Gazette

PPCC president's 'armageddon' budget includes pay freezes, tuition hikes

The Gazette

As lawmakers battle over a proposed $300 million reduction in appropriations for state-funded colleges and universities next school year, Pikes Peak Community College President Tony Kinkel is bracing for a worst-case scenario. It likely may become a reality, he said Wednesday.

PPCC, the second largest community college in the state's system, stands to lose $8.8 million in state funding - about half of what it received this school year - if the Legislature approves the cuts to balance the budget shortfall resulting from decreased sales tax revenue.

Gov. Bill Ritter on Wednesday halted a move to tap into a surplus of the state workers' compensation insurance fund, which the Senate had approved Monday. Kinkel said that strategy would have been "a one-time fix" and next year, PPCC and other colleges and universities would once again be facing dramatic state cutbacks.

Later in the day, Democratic legislators offered other ideas to avoid the massive cuts in higher education. If they come through, Kinkel said, PPCC could ease up on its own budget cuts, but he seemed skeptical that there will be any dramatic relief for higher ed.

"It's so fluid. Our hopes go up, and then they go down.
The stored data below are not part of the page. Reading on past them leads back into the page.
-- ==== Sys2Proof/Machine/Fabric.lean ====
section
/-! DEFINITION. Routing, spraying, escape, edge replay and reorder, casts (03), and the queues of the switch cores (04). -/

namespace Sys2Proof.Machine

/-! ## Ports and rolls -/

/-- Whether a fabric port carries packets: stage ACTIVE, and no fatal record has stopped the slots (11 R268, 17 R414). -/
def State.active (s : State) (p : Nat) : Bool := p < 144 && s.rd F.laneStatStage p = 5 && !s.phys.fatal

/-- What the plan assigns to a port of this module. -/
def State.portPlan (s : State) (p : Nat) : Option PortPlan := s.plan.ports.find (256 * s.self + p)

/-- Whether a port is a member link: one that the plan gives to an endpoint. -/
def State.isMemberPort (s : State) (p : Nat) : Bool := (s.portPlan p).any fun x => x.cls = 0

/-- The port of a table entry: entries are held as port + 1, and 0 is none (0xFF of 03 R56). -/
def State.entryPort (s : State) (e : Nat) : Option Nat := if e = 0 || !s.active (e - 1) then none else some (e - 1)

/-- Keep the ACTIVE ports that a list of table entries names, in ascending order. -/
def State.activeOf (s : State) (es : List Nat) : List Nat :=
  (List.range 144).filter fun p => es.contains (p + 1) && s.active p

/-- The ACTIVE member links of a member (03 R66). -/
def State.memberLinks (s : State) (m : Nat) : List Nat :=
  s.activeOf ((List.range 8).map fun l => s.tables.memberPorts.getD (8 * m + l) 0)

/-- The ACTIVE port of global link `l` to group `k`. -/
def State.globalPort (s : State) (k l : Nat) : Option Nat := s.entryPort (s.tables.globalPorts.getD (16 * k + l) 0)

/-- The ACTIVE global links to a group, of the link indices given. -/
def State.globalLinks (s : State) (k : Nat) (ls : List Nat) : List Nat :=
  s.activeOf (ls.map fun l => s.tables.globalPorts.getD (16 * k + l) 0)

/-- The ACTIVE crosslinks (03 R64). [DEDUCED log 29] -/
def State.crossLinks (s : State) : List Nat :=
  s.activeOf ((List.range 16).map fun x => s.tables.xlinkPorts.getD x 0)

/-- The rows and links of a slice; an entry with VALID = 0 holds none (04 R95). -/
def State.sliceRow (s : State) (sl g : Nat) : Bool :=
  (s.tables.sliceLset.getD sl 0).testBit 32 && (s.tables.sliceLset.getD sl 0).testBit g

def State.sliceLink (s : State) (sl l : Nat) : Bool :=
  (s.tables.sliceLset.getD sl 0).testBit 32 && (s.tables.sliceLset.getD sl 0).testBit (16 + l)

def State.sliceCol (s : State) (sl m : Nat) : Bool := (s.tables.sliceCols.getD sl 0).testBit m

/-- One step of a generator (03 R62). -/
def lfsrStep (v : BitVec 32) : BitVec 32 := if v.getLsbD 0 then (v >>> 1) ^^^ 0x80200003 else v >>> 1

/-- Load a generator at ACTIVE or when its QSW block leaves IDLE (03 R62). [DEDUCED log 82] -/
def State.loadLfsr (s : State) (g : Nat) : State :=
  let q := if g < 144 then g / 36 else (g - 144) / 4
  let v := BitVec.ofNat 32 (s.rd F.qswSpraycfgSeed q) ^^^ BitVec.ofNat 32 (s.self * 256) ^^^ BitVec.ofNat 32 g
  { s with lfsr := s.lfsr.setD g 0 (if v = 0 then 1 else v) }

/-- A roll: eight steps, then bits [5:0] (03 R62). [DEDUCED log 82] -/
def State.roll (s : State) (g : Nat) : Nat × State :=
  let v := iter lfsrStep 8 (s.lfsr.getD g 0)
  (v.toNat % 64, { s with lfsr := s.lfsr.setD g 0 v })

/-- The link that a roll selects among some usable ones (03 R62). -/
def State.rollAmong (s : State) (g : Nat) (ports : List Nat) : Option Nat × State :=
  if ports = [] then (none, s)
  else
    let r := s.roll g
    (ports[r.1 % ports.length]?, r.2)

/-- The generator of internal core port k (0 COLL, 1 MEM, 2 GATE, 3 HUB) of a quadrant (03 R62). -/
def coreGen (q k : Nat) : Nat := 144 + 4 * q + k

/-! ## Error units (17 R416) -/

def State.qswInfo (_s : State) (h : Flit) : Nat :=
  hget h H.src + 65536 * hget h H.dst + 2 ^ 32 * hget h H.tc + 2 ^ 35 * hget h H.plane

/-- Header bytes 0 to 7 and 8 to 11, the INFO of class LINK. -/
def linkInfo (h : Flit) : Nat := h.toNat % 2 ^ 64
def linkInfo2 (h : Flit) : Nat := h.toNat / 2 ^ 64 % 2 ^ 32

/-- A port's INSTANCE value in class QSW. -/
def qswUnit (p : Nat) : Nat := 256 * portQuad p + (if p < 144 then p else 255)

/-! ## Output queues -/

/-- The VC a packet leaves on: its class, or the next escape VC (03 R68); none beyond E2. -/
def nextVc (esc : Bool) (tc : Nat) (arr : Option Nat) : Option Nat :=
  if esc then
    match arr with
    | some 8 => some 9
    | some 9 => some 10
    | some 10 => none
    | _ => some 8
  else some tc

/-- Where the flits of a whole packet stand when it is put on an output or handed to a unit: in the shared buffer, charged to
an account; or with a unit behind core port 3 COLL to 6 HUB of a quadrant, which has yet to get cells for them (04 R89). A packet out of a
reorder store, and the copies of a cast, count as the HUB's. [DESIGN CHOICE log 140] -/
inductive Src where
  | cells (acct : Nat)
  | unit (quad core : Nat)
deriving DecidableEq, Repr

/-- Whether the payload a unit sends is drawn from a store and enters by no core port (07 R167, 10 R238). -/
def drawnType (h : Flit) (core : Nat) : Bool :=
  let t := hget h H.ptype
  (core = 3 && (t = PT.result || t = PT.contrib)) || (core = 4 && (t = PT.stream || t = PT.memRdRsp))

/-- Whether the payload of a packet for a unit leaves the buffer by a deposit path (07 R167, 10 R238). -/
def depositType (h : Flit) : Bool :=
  let t := hget h H.ptype
  t = PT.contrib || t = PT.memWr

/-- What the `n` flits of a packet hold at first. -/
def Src.charge (x : Src) (h : Flit) (n : Nat) : Charge :=
  match x with
  | .cells acct => { acct := acct, tc := hget h H.tc, near := n }
  | .unit q k =>
    let d := if drawnType h k then n - 1 else 0
    { acct := 16 * corePort q k + hget h H.tc, tc := hget h H.tc, due := n - d, drawn := d }

/-- Give up the cells of a packet that goes no further. -/
def State.dropSrc (s : State) (x : Src) (p : Packet) : State :=
  match x with
  | .cells acct => s.dropFlits acct (1 + p.pay.length)
  | .unit _ _ => s

/-- Put a packet at the end of an output queue, charging the flits it already has. -/
def State.enqueue (s : State) (port vc : Nat) (o : OutPkt) : State :=
  let key := 16 * port + vc
  let r := s.charge key o.chg
  (r.1.modOutqOf key fun q => q ++ [{ o with chg := r.2 }]).serveCells.serveCells

/-- Queue a whole packet. -/
def State.enqueuePkt (s : State) (port vc : Nat) (src : Src) (gen : Nat) (p : Packet) (flow : Option (Nat × Nat)) : State :=
  s.enqueue port vc { flits := p.hdr :: p.pay, crc := p.crc, whole := true, gen := gen,
                      chg := src.charge p.hdr (1 + p.pay.length), flow := flow }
Until I see it signed on the dotted line by the governor, I don't trust any of it," he said.

The 2009-10 PPCC "armageddon" budget Kinkel will submit May 1 to a 17-member leadership council of students, faculty and staff calls for freezing salaries for all 525 full-time employees, eliminating two deans and some vacant positions, not rehiring 15 faculty members who have short-term contracts, delaying expansion on the Rampart campus and dipping into reserve funds and instituting furloughs, among other measures.

Tuition also would increase 9 percent and student fees nearly 4 percent. Full-time students now pay about $1,500 a semester for books, tuition and fees.
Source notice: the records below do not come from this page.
-- ==== Sys2Proof/Machine/Xo.lean ====
section
/-! DEFINITION. The encoding of the Xosolum instructions (08 R190, R191): the word of each instruction command, and the
command a word spells for a context. Physical outcomes are no part of a word: a decoded command carries the clean ones. -/

namespace Sys2Proof.Machine

/-! ## The instruction formats (08 R190) -/

def fmtSR (major : BitVec 6) (d a b : BitVec 5) (func : BitVec 11) : BitVec 32 := major ++ d ++ a ++ b ++ func
def fmtSI (major : BitVec 6) (d a : BitVec 5) (imm : BitVec 16) : BitVec 32 := major ++ d ++ a ++ imm
def fmtJ (major : BitVec 6) (off : BitVec 26) : BitVec 32 := major ++ off
def fmtV (major : BitVec 6) (vd va vb : BitVec 5) (pr : BitVec 3) (fmt vf : BitVec 4) : BitVec 32 :=
  major ++ vd ++ va ++ vb ++ pr ++ fmt ++ vf
def fmtMA (major : BitVec 6) (vd a : BitVec 5) (fmt : BitVec 4) (ret : Bool) (aop : BitVec 3) (imm : BitVec 8) : BitVec 32 :=
  major ++ vd ++ a ++ fmt ++ BitVec.ofBool ret ++ aop ++ imm

/-- A predicate register in a five-bit field. -/
def pfield (p : BitVec 3) : BitVec 5 := (0 : BitVec 2) ++ p

/-- The word of an instruction command, with its context; none for any other command. -/
def xoWord : Instr → Option (CtxId × BitVec 32)
  | .add x d a b => some (x, fmtSR 0x00 d a b 0)
  | .sub x d a b => some (x, fmtSR 0x00 d a b 1)
  | .and x d a b => some (x, fmtSR 0x00 d a b 2)
  | .or x d a b => some (x, fmtSR 0x00 d a b 3)
  | .xor x d a b => some (x, fmtSR 0x00 d a b 4)
  | .sll x d a b => some (x, fmtSR 0x00 d a b 5)
  | .srl x d a b => some (x, fmtSR 0x00 d a b 6)
  | .sra x d a b => some (x, fmtSR 0x00 d a b 7)
  | .slt x d a b => some (x, fmtSR 0x00 d a b 8)
  | .sltu x d a b => some (x, fmtSR 0x00 d a b 9)
  | .min x d a b => some (x, fmtSR 0x00 d a b 10)
  | .max x d a b => some (x, fmtSR 0x00 d a b 11)
  | .minu x d a b => some (x, fmtSR 0x00 d a b 12)
  | .maxu x d a b => some (x, fmtSR 0x00 d a b 13)
  | .mul x d a b => some (x, fmtSR 0x00 d a b 14)
  | .mulhu x d a b => some (x, fmtSR 0x00 d a b 15)
  | .addi x d a imm => some (x, fmtSI 0x01 d a imm)
  | .andi x d a imm => some (x, fmtSI 0x02 d a imm)
  | .ori x d a imm => some (x, fmtSI 0x03 d a imm)
  | .xori x d a imm => some (x, fmtSI 0x04 d a imm)
  | .slli x d a sh => some (x, fmtSI 0x05 d a ((0 : BitVec 10) ++ sh))
  | .srli x d a sh => some (x, fmtSI 0x06 d a ((0 : BitVec 10) ++ sh))
  | .srai x d a sh => some (x, fmtSI 0x07 d a ((0 : BitVec 10) ++ sh))
  | .slti x d a imm => some (x, fmtSI 0x08 d a imm)
  | .lui x d imm => some (x, fmtSI 0x09 d 0 imm)
  | .csrr x d num => some (x, fmtSI 0x0A d 0 ((0 : BitVec 4) ++ num))
  | .csrw x a num => some (x, fmtSI 0x0B 0 a ((0 : BitVec 4) ++ num))
  | .ld x d a imm _ => some (x, fmtSI 0x0C d a imm)
  | .st x d a imm => some (x, fmtSI 0x0D d a imm)
  | .lw x d a imm _ => some (x, fmtSI 0x0E d a imm)
  | .sw x d a imm => some (x, fmtSI 0x0F d a imm)
  | .beq x a b off => some (x, fmtSI 0x10 a b off)
  | .bne x a b off => some (x, fmtSI 0x11 a b off)
  | .blt x a b off => some (x, fmtSI 0x12 a b off)
  | .bge x a b off => some (x, fmtSI 0x13 a b off)
  | .bltu x a b off => some (x, fmtSI 0x14 a b off)
  | .bgeu x a b off => some (x, fmtSI 0x15 a b off)
  | .jal x off => some (x, fmtJ 0x16 off)
  | .ret x => some (x, fmtSR 0x17 0 0 0 0)
  | .vld x vd a imm _ => some (x, fmtSI 0x18 vd a imm)
  | .vst x vd a imm => some (x, fmtSI 0x19 vd a imm)
  | .vadd x vd va vb pr f => some (x, fmtV 0x1A vd va vb pr f 0)
  | .vsub x vd va vb pr f => some (x, fmtV 0x1A vd va vb pr f 1)
  | .vmul x vd va vb pr f => some (x, fmtV 0x1A vd va vb pr f 2)
  | .vfma x vd va vb pr f => some (x, fmtV 0x1A vd va vb pr f 3)
  | .vmax x vd va vb pr f => some (x, fmtV 0x1A vd va vb pr f 4)
  | .vmin x vd va vb pr f => some (x, fmtV 0x1A vd va vb pr f 5)
  | .vneg x vd va pr f => some (x, fmtV 0x1A vd va 0 pr f 6)
  | .vabs x vd va pr f => some (x, fmtV 0x1A vd va 0 pr f 7)
  | .vdiv x vd va vb pr => some (x, fmtV 0x1A vd va vb pr 0 8)
  | .vsqrt x vd va pr => some (x, fmtV 0x1A vd va 0 pr 0 9)
  | .vcmpeq x pd va vb pr f => some (x, fmtV 0x1A (pfield pd) va vb pr f 10)
  | .vcmplt x pd va vb pr f => some (x, fmtV 0x1A (pfield pd) va vb pr f 11)
  | .vcmple x pd va vb pr f => some (x, fmtV 0x1A (pfield pd) va vb pr f 12)
  | .vcmpun x pd va vb pr f => some (x, fmtV 0x1A (pfield pd) va vb pr f 13)
  | .vand x vd va vb pr => some (x, fmtV 0x1B vd va vb pr 0 0)
  | .vor x vd va vb pr => some (x, fmtV 0x1B vd va vb pr 0 1)
  | .vxor x vd va vb pr => some (x, fmtV 0x1B vd va vb pr 0 2)
  | .vsel x vd va vb pr f => some (x, fmtV 0x1B vd va vb pr f 3)
  | .vmov x vd va pr f => some (x, fmtV 0x1B vd va 0 pr f 4)
  | .vsplat x vd a pr f => some (x, fmtV 0x1B vd a 0 pr f 5)
  | .vextr x d va b f => some (x, fmtV 0x1B d va b 0 f 6)
  | .vinsr x vd a b f => some (x, fmtV 0x1B vd a b 0 f 7)
  | .vcvt x vd va tf part pr f => some (x, fmtV 0x1C vd va (part ++ tf) pr f 0)
  | .pmov x pd a => some (x, fmtSR 0x1D (pfield pd) a 0 0)
  | .pread x d pa => some (x, fmtSR 0x1D d (pfield pa) 0 1)
  | .pand x pd pa pb => some (x, fmtSR 0x1D (pfield pd) (pfield pa) (pfield pb) 2)
  | .por x pd pa pb => some (x, fmtSR 0x1D (pfield pd) (pfield pa) (pfield pb) 3)
  | .pnot x pd pa => some (x, fmtSR 0x1D (pfield pd) (pfield pa) 0 4)
  | .bld x vd a imm _ => some (x, fmtSI 0x20 vd a imm)
  | .bst x vd a imm _ => some (x, fmtSI 0x21 vd a imm)
  | .batomAdd x vd a f ret imm _ => some (x, fmtMA 0x22 vd a f ret 0 imm)
  | .batomAddI32w x vd a ret imm _ => some (x, fmtMA 0x22 vd a 7 ret 1 imm)
  | .batomAddI32s x vd a ret imm _ => some (x, fmtMA 0x22 vd a 7 ret 2 imm)
  | .batomXacc32 x vd a ret imm _ => some (x, fmtMA 0x22 vd a 0 ret 3 imm)
  | .batomXacc64 x vd a ret imm _ => some (x, fmtMA 0x22 vd a 0 ret 4 imm)
  | .batomMax x vd a f ret imm _ => some (x, fmtMA 0x22 vd a f ret 5 imm)
  | .batomMin x vd a f ret imm _ => some (x, fmtMA 0x22 vd a f ret 6 imm)
  | .batomSwap x vd a ret imm _ => some (x, fmtMA 0x22 vd a 0 ret 7 imm)
  | .msend x a b => some (x, fmtSR 0x24 0 a b 0)
  | .mwait x d a b chan mode => some (x, fmtSR 0x25 d a b ((0 : BitVec 6) ++ BitVec.ofBool mode ++ chan))
  | .mrecv x d chan => some (x, fmtSI 0x26 d 0 ((0 : BitVec 12) ++ chan))
  | .dma x d a _ => some (x, fmtSR 0x28 d a 0 0)
  | .dmawait x d a => some (x, fmtSR 0x29 d a 0 0)
  | .idone x => some (x, fmtSI 0x2C 0 0 0)
  | .iabort x a => some (x, fmtSI 0x2C 0 a 1)
  | .ireportChunkDone x a => some (x, fmtSI 0x2C 0 a 2)
  | .ireportChunkFault x a => some (x, fmtSI 0x2C 1 a 2)
  | .ireportDropped x a => some (x, fmtSI 0x2C 2 a 2)
  | .ireportUser x a => some (x, fmtSI 0x2C 3 a 2)
  | .ickpt x d a => some (x, fmtSI 0x2C d a 3)
  | .fence x cls => some (x, fmtSI 0x2D 0 0 ((0 : BitVec 12) ++ cls))
  | _ => none

/-- The command that an instruction word spells, by MAJOR and its code fields alone. -/
def xoCandidate (x : CtxId) (w : BitVec 32) : Option Instr :=
  let f (lo n : Nat) : BitVec n := BitVec.extractLsb' lo n w
  let d : Reg5 := f 21 5
  let a : Reg5 := f 16 5
  let b : Reg5 := f 11 5
  let imm : BitVec 16 := f 0 16
  let pr : BitVec 3 := f 8 3
  let fm : BitVec 4 := f 4 4
  let pd : BitVec 3 := f 21 3
  let ret := w.getLsbD 11
  let i8 : BitVec 8 := f 0 8
  match (f 26 6).toNat with
  | 0x00 =>
    match (f 0 11).toNat with
    | 0 => some (.add x d a b)
    | 1 => some (.sub x d a b)
    | 2 => some (.and x d a b)
    | 3 => some (.or x d a b)
    | 4 => some (.xor x d a b)
    | 5 => some (.sll x d a b)
    | 6 => some (.srl x d a b)
    | 7 => some (.sra x d a b)
    | 8 => some (.slt x d a b)
    | 9 => some (.sltu x d a b)
    | 10 => some (.min x d a b)
    | 11 => some (.max x d a b)
    | 12 => some (.minu x d a b)
    | 13 => some (.maxu x d a b)
    | 14 => some (.mul x d a b)
    | 15 => some (.mulhu x d a b)
    | _ => none
  | 0x01 => some (.addi x d a imm)
  | 0x02 => some (.andi x d a imm)
  | 0x03 => some (.ori x d a imm)
  | 0x04 => some (.xori x d a imm)
  | 0x05 => some (.slli x d a (f 0 6))
  | 0x06 => some (.srli x d a (f 0 6))
  | 0x07 => some (.srai x d a (f 0 6))
  | 0x08 => some (.slti x d a imm)
  | 0x09 => some (.lui x d imm)
  | 0x0A => some (.csrr x d (f 0 12))
  | 0x0B => some (.csrw x a (f 0 12))
  | 0x0C => some (.ld x d a imm .clean)
  | 0x0D => some (.st x d a imm)
  | 0x0E => some (.lw x d a imm .clean)
  | 0x0F => some (.sw x d a imm)
  | 0x10 => some (.beq x d a imm)
  | 0x11 => some (.bne x d a imm)
  | 0x12 => some (.blt x d a imm)
  | 0x13 => some (.bge x d a imm)
  | 0x14 => some (.bltu x d a imm)
  | 0x15 => some (.bgeu x d a imm)
  | 0x16 => some (.jal x (f 0 26))
  | 0x17 => some (.ret x)
  | 0x18 => some (.vld x d a imm .clean)
  | 0x19 => some (.vst x d a imm)
  | 0x1A =>
    match (f 0 4).toNat with
    | 0 => some (.vadd x d a b pr fm)
    | 1 => some (.vsub x d a b pr fm)
    | 2 => some (.vmul x d a b pr fm)
    | 3 => some (.vfma x d a b pr fm)
    | 4 => some (.vmax x d a b pr fm)
    | 5 => some (.vmin x d a b pr fm)
    | 6 => some (.vneg x d a pr fm)
    | 7 => some (.vabs x d a pr fm)
    | 8 => some (.vdiv x d a b pr)
    | 9 => some (.vsqrt x d a pr)
    | 10 => some (.vcmpeq x pd a b pr fm)
    | 11 => some (.vcmplt x pd a b pr fm)
    | 12 => some (.vcmple x pd a b pr fm)
    | 13 => some (.vcmpun x pd a b pr fm)
    | _ => none
  | 0x1B =>
    match (f 0 4).toNat with
    | 0 => some (.vand x d a b pr)
    | 1 => some (.vor x d a b pr)
    | 2 => some (.vxor x d a b pr)
    | 3 => some (.vsel x d a b pr fm)
    | 4 => some (.vmov x d a pr fm)
    | 5 => some (.vsplat x d a pr fm)
    | 6 => some (.vextr x d a b fm)
    | 7 => some (.vinsr x d a b fm)
    | _ => none
  | 0x1C => some (.vcvt x d a (f 11 3) (f 14 2) pr fm)
  | 0x1D =>
    match (f 0 11).toNat with
    | 0 => some (.pmov x pd a)
    | 1 => some (.pread x d (f 16 3))
    | 2 => some (.pand x pd (f 16 3) (f 11 3))
    | 3 => some (.por x pd (f 16 3) (f 11 3))
    | 4 => some (.pnot x pd (f 16 3))
    | _ => none
  | 0x20 => some (.bld x d a imm .clean)
  | 0x21 => some (.bst x d a imm false)
  | 0x22 =>
    match (f 8 3).toNat with
    | 0 => some (.batomAdd x d a (f 12 4) ret i8 .clean)
    | 1 => some (.batomAddI32w x d a ret i8 .clean)
    | 2 => some (.batomAddI32s x d a ret i8 .clean)
    | 3 => some (.batomXacc32 x d a ret i8 .clean)
    | 4 => some (.batomXacc64 x d a ret i8 .clean)
    | 5 => some (.batomMax x d a (f 12 4) ret i8 .clean)
    | 6 => some (.batomMin x d a (f 12 4) ret i8 .clean)
    | _ => some (.batomSwap x d a ret i8 .clean)
  | 0x24 => some (.msend x a b)
  | 0x25 => some (.mwait x d a b (f 0 4) (w.getLsbD 4))
  | 0x26 => some (.mrecv x d (f 0 4))
  | 0x28 => some (.dma x d a .clean)
  | 0x29 => some (.dmawait x d a)
  | 0x2C =>
    match imm.toNat with
    | 0 => some (.idone x)
    | 1 => some (.iabort x a)
    | 2 =>
      match d.toNat with
      | 0 => some (.ireportChunkDone x a)
      | 1 => some (.ireportChunkFault x a)
      | 2 => some (.ireportDropped x a)
      | 3 => some (.ireportUser x a)
      | _ => none
    | 3 => some (.ickpt x d a)
    | _ => none
  | 0x2D => some (.fence x (f 0 4))
  | _ => none

/-- Whether a special register number is defined (08 R188). -/
def specialDefined (n : Nat) : Bool :=
  n ≤ 0x011 || (0x018 ≤ n && n ≤ 0x01A) || (0x020 ≤ n && n ≤ 0x034)

/-- Whether a special register may be written (08 R188). -/
def specialWritable (n : Nat) : Bool := n = 0x030 || n = 0x031 || n = 0x034

/-- Lanes of a format code: E(f) of 08 R189. -/
def fmtLanes (f : Nat) : Nat := if f = 0 || f = 7 then 16 else if f = 1 || f = 2 then 32 else 64

/-- Whether the loader accepts an instruction by itself: FMT, PR, special register and PART as its row allows (08 R188,
R190 to R192, R196, R197). -/
def xoLegal : Instr → Bool
  | .csrr _ _ n => specialDefined n.toNat
  | .csrw _ _ n => specialWritable n.toNat
  | .vadd _ _ _ _ _ f | .vsub _ _ _ _ _ f | .vneg _ _ _ _ f | .vabs _ _ _ _ f | .vmov _ _ _ _ f => f.toNat ≤ 7
  | .vmul _ _ _ _ _ f | .vmax _ _ _ _ _ f | .vmin _ _ _ _ _ f | .vcmpeq _ _ _ _ _ f | .vcmplt _ _ _ _ _ f
  | .vcmple _ _ _ _ _ f | .vcmpun _ _ _ _ _ f => f.toNat ≤ 4 || f.toNat = 7
  | .vsplat _ _ _ _ f | .vextr _ _ _ _ f | .vinsr _ _ _ _ f | .batomMax _ _ _ f _ _ _ | .batomMin _ _ _ f _ _ _ =>
    f.toNat ≤ 4 || f.toNat = 7
  | .vfma _ _ _ _ _ f => f.toNat ≤ 4
  | .vsel _ _ _ _ pr f => pr ≠ 0 && f.toNat ≤ 7
  | .vcvt _ _ va tf part _ f =>
    let a := fmtLanes f.toNat
    let b := fmtLanes tf.toNat
    f.toNat ≤ 7 && part.toNat < Nat.max a b / Nat.min a b &&
    (!((tf.toNat = 5 || tf.toNat = 6) && a = 16) || va.toNat % 2 = 0)
  | .batomAdd _ _ _ f _ _ _ => f.toNat ≤ 6
  | .fence _ c => c ≠ 0
  | _ => true

/-- The command that an instruction word spells; none where the loader would refuse the word (08 R190, R209). -/
def xoDecode (x : CtxId) (w : BitVec 32) : Option Instr :=
  match xoCandidate x w with
  | none => none
  | some i => if xoWord i = some (x, w) && xoLegal i then some i else none

/-- Whether an instruction word uses the vector slot (08 R185): MAJOR 0x18 to 0x1D. -/
def xoVector (w : BitVec 32) : Bool :=
  let m := (BitVec.extractLsb' 26 6 w).toNat
  0x18 ≤ m && m ≤ 0x1D

end Sys2Proof.Machine
end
PPCC's proposed $39.6 million budget is $3.1 million less than this year's, Kinkel said. Yet the college had an 11 percent enrollment increase this semester, bringing the student body at its four campuses to 12,400.

The budget assumes the same rate of enrollment growth next year, which would help mitigate a state funding cut. But Kinkel said he's unsure if the expectation is realistic because higher costs might preclude some people from enrolling.

If budget cuts are as dramatic as Kinkel expects, students will definitely feel the pinch, he said.

"They'll notice a slowdown in services, such as phones being answered or counselors being available. They'll feel a bite on their tuition. They'll have fewer choices when it comes to classes. It makes it much more difficult on the students," he said.

Several students said they're already strapped, and the looming budget cuts and tuition hikes won't help.

"It would mean more Ramen noodles," Erick Rincon, a 19-year-old psychology major, said Wednesday while taking a lunch break at the Centennial campus.

"I'm poor now, so it would be even worse," chimed in 19-year-old criminal justice student Samantha Strahan. "I'm already having to live with my mom and get financial aid."

Rincon said classes already are large, and if there were fewer offerings and faculty, "it could make for not a good learning experience."

But when it comes to getting a degree or certificate, many students feel like they don't have a choice, said 19-year-old nursing student Stephanie Garrett.

"With the economy the way it is, you have to have an education to get a good job to survive," she said. "This will just make it harder."

PPCC began preparing for budget reductions last fall and has shaved $1 million since Nov. 1 by eliminating 28 vacant positions, freezing out-of-state travel and professional development funding, and taking other steps.